■ DESCRIPTION OF THE TASK: Please show every line in the entries below that includes the word "readReg".

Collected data
########
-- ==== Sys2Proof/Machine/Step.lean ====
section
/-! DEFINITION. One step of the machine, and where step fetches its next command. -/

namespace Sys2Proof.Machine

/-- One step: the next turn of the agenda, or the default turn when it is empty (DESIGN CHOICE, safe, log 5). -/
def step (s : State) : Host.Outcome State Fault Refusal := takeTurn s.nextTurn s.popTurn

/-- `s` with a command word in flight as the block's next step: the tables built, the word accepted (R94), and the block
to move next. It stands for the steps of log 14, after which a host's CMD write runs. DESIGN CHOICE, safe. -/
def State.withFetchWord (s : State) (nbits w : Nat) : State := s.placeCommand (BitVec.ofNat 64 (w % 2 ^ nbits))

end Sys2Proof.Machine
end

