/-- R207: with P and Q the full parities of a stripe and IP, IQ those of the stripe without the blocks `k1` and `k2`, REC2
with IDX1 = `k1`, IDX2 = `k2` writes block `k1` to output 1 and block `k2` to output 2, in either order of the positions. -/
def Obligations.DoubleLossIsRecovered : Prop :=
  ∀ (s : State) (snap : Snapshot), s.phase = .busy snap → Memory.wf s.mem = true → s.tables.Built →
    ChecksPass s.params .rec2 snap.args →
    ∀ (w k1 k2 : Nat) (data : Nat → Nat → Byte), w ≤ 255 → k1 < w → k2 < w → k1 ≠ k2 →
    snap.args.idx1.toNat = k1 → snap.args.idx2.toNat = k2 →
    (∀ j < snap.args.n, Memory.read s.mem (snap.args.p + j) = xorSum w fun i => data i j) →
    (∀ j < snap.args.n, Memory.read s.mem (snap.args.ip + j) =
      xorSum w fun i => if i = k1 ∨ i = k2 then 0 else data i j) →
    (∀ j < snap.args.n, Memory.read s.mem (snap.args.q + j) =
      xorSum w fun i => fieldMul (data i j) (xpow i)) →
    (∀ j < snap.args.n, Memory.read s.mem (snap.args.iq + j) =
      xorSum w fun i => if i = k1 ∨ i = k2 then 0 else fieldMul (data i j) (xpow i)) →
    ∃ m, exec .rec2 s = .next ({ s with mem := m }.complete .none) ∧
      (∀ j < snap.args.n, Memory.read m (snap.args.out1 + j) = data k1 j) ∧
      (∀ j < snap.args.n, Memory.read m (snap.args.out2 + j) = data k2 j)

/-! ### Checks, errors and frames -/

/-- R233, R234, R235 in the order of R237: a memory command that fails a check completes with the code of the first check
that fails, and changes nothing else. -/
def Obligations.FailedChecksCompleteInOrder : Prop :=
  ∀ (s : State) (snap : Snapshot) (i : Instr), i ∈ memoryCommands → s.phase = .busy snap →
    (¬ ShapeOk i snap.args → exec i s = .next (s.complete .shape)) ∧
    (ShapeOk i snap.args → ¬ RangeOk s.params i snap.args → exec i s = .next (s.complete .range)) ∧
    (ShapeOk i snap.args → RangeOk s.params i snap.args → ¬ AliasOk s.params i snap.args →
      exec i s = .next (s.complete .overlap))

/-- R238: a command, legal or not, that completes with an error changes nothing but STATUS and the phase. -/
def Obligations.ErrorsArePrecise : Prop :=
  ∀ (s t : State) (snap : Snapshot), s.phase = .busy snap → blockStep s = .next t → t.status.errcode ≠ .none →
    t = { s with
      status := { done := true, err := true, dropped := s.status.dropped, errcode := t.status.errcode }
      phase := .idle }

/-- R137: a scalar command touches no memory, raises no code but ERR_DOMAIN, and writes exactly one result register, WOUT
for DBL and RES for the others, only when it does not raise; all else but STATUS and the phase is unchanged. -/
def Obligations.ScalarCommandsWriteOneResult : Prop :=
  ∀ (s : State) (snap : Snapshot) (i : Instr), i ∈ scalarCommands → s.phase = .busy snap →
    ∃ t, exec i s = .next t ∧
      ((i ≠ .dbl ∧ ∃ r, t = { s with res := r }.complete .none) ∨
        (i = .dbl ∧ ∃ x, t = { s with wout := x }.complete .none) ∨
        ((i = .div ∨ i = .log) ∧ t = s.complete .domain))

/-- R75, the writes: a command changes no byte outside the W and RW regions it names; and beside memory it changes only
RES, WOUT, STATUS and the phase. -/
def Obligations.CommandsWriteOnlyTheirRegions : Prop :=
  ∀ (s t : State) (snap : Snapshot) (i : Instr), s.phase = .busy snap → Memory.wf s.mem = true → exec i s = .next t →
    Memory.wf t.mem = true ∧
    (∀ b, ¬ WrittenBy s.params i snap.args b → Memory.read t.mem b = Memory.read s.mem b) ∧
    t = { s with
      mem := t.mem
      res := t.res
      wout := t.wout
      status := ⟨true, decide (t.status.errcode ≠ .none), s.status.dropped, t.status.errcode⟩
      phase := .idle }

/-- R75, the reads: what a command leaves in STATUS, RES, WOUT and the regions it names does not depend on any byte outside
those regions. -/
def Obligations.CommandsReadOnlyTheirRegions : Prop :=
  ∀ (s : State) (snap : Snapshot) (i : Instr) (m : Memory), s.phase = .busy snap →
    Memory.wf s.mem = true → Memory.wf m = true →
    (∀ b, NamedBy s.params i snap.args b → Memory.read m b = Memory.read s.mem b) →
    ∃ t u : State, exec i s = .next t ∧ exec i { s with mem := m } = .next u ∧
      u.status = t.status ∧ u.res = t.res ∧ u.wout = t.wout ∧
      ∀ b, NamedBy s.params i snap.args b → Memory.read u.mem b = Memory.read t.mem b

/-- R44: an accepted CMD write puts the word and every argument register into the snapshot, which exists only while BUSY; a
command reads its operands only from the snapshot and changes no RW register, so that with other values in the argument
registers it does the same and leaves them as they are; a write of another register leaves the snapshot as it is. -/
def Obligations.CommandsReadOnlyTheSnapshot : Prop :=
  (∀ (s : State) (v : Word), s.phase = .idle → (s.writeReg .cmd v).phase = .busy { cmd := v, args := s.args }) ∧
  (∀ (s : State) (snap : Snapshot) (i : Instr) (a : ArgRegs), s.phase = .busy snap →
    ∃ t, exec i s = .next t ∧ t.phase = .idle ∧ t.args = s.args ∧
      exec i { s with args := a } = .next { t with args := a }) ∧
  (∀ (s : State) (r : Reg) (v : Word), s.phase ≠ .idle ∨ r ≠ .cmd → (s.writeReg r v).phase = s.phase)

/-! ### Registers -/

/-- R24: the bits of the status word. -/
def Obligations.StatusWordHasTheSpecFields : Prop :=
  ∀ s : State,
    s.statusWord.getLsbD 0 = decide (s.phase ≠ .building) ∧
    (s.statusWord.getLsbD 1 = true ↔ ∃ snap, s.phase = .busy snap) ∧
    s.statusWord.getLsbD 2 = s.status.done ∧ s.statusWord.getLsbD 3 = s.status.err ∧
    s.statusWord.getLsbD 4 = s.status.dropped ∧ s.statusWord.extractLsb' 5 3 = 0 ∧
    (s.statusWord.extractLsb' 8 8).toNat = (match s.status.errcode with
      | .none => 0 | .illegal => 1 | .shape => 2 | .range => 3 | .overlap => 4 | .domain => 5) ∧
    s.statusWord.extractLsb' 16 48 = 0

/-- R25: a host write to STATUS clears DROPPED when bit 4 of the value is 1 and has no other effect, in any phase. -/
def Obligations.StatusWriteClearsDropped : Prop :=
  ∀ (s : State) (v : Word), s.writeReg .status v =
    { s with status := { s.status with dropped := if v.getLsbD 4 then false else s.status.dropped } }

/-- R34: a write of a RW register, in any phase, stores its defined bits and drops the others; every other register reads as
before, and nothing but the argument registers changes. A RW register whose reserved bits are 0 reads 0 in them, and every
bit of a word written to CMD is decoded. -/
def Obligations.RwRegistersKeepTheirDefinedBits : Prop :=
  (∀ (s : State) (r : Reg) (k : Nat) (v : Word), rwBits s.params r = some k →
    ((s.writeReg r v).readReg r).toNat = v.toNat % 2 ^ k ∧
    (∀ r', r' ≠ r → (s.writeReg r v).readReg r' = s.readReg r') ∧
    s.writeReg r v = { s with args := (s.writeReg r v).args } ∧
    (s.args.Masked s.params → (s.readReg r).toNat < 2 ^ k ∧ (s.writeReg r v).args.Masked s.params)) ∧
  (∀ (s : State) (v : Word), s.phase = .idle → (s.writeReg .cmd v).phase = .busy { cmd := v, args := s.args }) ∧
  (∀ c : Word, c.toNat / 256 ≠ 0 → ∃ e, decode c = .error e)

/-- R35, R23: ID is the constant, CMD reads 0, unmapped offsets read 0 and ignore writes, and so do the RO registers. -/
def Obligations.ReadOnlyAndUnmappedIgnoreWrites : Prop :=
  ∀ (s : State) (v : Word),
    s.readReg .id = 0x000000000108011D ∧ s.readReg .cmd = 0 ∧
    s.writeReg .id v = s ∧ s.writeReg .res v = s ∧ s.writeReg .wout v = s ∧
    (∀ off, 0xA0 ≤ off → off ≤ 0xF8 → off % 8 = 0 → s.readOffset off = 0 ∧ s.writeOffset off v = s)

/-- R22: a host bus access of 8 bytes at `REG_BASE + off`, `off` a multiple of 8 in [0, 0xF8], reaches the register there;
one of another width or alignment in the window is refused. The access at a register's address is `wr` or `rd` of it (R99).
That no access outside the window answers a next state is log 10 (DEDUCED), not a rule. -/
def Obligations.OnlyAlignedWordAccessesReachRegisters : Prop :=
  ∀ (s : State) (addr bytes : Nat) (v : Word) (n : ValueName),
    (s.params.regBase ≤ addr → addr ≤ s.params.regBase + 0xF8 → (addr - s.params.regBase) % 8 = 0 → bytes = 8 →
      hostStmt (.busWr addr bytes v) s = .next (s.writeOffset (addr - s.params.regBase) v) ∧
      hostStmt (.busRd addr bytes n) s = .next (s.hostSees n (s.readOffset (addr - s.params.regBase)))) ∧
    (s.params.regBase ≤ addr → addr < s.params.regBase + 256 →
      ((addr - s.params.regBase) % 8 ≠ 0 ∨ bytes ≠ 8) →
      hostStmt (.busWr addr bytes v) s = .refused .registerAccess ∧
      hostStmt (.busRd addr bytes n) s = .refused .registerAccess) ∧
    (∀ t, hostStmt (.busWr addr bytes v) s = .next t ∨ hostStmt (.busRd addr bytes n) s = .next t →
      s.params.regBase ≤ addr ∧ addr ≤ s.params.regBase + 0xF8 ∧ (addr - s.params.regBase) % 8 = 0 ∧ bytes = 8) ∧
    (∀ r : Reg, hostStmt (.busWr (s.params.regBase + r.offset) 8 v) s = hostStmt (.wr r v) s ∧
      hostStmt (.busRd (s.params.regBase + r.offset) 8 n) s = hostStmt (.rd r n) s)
########
■ ANSWER FOR THE TASK:
    ((s.writeReg r v).readReg r).toNat = v.toNat % 2 ^ k ∧
    (∀ r', r' ≠ r → (s.writeReg r v).readReg r' = s.readReg r') ∧
    (s.args.Masked s.params → (s.readReg r).toNat < 2 ^ k ∧ (s.writeReg r v).args.Masked s.params)) ∧
    s.readReg .id = 0x000000000108011D ∧ s.readReg .cmd = 0 ∧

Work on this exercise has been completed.